▸ **Collected data**
>>>>
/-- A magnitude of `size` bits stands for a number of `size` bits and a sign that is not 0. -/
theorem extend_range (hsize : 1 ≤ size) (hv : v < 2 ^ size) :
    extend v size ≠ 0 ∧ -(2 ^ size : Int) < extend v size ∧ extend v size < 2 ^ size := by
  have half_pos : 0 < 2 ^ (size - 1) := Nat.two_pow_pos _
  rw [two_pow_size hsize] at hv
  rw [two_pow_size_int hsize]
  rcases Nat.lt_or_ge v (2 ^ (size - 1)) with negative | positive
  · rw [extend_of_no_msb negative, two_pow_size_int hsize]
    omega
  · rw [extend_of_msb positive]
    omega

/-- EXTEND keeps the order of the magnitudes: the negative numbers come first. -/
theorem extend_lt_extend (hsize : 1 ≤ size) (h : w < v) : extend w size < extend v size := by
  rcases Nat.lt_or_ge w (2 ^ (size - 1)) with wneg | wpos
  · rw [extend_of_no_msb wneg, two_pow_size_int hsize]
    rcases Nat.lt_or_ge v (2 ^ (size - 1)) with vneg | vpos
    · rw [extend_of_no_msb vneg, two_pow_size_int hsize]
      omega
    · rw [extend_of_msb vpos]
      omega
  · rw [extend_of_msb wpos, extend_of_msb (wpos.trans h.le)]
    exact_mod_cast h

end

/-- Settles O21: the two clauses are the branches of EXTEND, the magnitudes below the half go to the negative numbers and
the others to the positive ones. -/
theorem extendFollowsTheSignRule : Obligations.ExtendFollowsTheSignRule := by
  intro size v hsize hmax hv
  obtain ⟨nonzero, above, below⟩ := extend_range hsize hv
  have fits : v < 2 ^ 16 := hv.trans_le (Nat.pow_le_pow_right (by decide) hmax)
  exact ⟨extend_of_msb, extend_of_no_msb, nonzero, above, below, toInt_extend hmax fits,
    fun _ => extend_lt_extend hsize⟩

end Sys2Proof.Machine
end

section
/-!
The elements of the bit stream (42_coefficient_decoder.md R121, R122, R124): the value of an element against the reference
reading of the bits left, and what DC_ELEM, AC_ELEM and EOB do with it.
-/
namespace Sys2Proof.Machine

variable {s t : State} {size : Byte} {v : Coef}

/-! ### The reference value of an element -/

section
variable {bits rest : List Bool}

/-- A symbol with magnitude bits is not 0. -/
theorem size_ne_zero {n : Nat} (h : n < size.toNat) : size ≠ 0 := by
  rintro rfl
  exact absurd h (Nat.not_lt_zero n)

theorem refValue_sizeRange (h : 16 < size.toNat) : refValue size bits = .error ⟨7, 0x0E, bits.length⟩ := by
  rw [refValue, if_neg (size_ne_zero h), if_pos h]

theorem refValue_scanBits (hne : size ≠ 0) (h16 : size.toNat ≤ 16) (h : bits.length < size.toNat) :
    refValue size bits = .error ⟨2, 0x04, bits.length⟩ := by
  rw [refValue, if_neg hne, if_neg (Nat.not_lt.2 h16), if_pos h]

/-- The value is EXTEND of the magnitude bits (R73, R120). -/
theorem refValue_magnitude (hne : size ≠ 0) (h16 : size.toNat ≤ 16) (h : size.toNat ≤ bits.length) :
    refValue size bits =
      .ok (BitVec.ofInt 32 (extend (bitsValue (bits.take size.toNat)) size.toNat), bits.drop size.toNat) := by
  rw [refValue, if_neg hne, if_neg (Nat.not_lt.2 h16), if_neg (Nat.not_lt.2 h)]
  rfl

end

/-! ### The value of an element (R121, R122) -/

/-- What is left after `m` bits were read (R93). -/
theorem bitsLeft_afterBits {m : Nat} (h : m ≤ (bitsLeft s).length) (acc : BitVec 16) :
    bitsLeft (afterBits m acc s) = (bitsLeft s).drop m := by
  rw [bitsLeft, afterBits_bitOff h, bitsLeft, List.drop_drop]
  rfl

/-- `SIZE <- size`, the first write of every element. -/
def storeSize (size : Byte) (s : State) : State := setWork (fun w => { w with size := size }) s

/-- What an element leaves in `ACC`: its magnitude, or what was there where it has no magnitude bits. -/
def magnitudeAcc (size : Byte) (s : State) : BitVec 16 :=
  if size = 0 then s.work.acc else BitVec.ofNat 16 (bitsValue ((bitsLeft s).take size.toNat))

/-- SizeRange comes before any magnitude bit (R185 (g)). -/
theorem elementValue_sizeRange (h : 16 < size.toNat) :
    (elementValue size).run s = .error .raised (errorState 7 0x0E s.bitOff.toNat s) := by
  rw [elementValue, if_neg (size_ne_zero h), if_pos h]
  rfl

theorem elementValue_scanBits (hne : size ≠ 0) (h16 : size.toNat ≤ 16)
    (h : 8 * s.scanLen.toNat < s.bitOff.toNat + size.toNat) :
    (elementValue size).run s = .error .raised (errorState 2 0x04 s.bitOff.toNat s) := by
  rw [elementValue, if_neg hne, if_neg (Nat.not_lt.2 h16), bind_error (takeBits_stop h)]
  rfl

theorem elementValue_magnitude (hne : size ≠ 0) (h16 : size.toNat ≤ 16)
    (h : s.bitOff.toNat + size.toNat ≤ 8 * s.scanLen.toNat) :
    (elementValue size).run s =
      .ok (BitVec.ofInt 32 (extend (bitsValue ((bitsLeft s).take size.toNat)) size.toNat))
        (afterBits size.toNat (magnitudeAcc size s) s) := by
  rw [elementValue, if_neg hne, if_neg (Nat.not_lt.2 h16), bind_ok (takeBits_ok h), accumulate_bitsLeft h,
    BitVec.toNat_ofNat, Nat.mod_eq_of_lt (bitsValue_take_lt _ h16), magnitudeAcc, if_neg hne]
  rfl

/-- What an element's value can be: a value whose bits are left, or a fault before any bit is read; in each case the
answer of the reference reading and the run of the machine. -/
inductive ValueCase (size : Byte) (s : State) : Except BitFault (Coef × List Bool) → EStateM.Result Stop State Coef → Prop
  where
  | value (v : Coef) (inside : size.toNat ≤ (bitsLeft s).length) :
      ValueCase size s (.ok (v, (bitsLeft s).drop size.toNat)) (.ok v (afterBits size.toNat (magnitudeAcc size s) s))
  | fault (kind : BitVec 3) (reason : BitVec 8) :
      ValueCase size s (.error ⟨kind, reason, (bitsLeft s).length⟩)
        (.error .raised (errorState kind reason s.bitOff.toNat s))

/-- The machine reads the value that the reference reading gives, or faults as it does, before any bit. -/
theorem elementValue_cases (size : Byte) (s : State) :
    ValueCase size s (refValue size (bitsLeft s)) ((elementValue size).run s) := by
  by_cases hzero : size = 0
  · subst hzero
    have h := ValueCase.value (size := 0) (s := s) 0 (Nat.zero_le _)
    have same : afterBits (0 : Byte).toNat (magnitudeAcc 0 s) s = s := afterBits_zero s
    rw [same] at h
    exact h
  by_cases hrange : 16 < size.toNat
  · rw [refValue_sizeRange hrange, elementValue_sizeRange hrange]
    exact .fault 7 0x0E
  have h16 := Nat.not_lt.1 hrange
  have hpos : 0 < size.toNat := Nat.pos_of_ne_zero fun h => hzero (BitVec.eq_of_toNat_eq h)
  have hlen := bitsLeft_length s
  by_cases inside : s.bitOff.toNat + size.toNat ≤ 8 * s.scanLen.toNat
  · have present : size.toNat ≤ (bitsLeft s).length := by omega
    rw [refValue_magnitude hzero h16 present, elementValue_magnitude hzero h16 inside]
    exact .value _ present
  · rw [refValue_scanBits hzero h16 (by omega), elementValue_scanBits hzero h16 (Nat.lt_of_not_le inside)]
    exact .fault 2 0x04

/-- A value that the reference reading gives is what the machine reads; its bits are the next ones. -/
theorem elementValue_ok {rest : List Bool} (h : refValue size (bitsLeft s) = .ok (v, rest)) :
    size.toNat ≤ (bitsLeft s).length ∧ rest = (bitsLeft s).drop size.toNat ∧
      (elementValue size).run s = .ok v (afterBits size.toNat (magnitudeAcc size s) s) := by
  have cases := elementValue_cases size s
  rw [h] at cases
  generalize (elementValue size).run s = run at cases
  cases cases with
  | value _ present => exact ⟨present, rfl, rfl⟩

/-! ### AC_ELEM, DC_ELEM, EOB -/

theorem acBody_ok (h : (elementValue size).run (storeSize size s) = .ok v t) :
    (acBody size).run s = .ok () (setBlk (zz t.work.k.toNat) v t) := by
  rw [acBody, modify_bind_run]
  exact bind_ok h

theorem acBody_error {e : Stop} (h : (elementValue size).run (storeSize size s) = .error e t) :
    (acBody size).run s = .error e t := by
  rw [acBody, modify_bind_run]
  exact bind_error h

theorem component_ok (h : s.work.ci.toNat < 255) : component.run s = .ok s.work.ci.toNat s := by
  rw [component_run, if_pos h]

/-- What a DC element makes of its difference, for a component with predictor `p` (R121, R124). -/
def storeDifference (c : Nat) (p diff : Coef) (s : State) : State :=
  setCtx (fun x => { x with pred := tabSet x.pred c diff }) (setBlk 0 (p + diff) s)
<<<<
▸ **To do**
If the word "reading" is on a line above, return that line.

▸ **Output of the exercise**
reading of the bits left, and what DC_ELEM, AC_ELEM and EOB do with it.
answer of the reference reading and the run of the machine. -/
/-- The machine reads the value that the reference reading gives, or faults as it does, before any bit. -/
/-- A value that the reference reading gives is what the machine reads; its bits are the next ones. -/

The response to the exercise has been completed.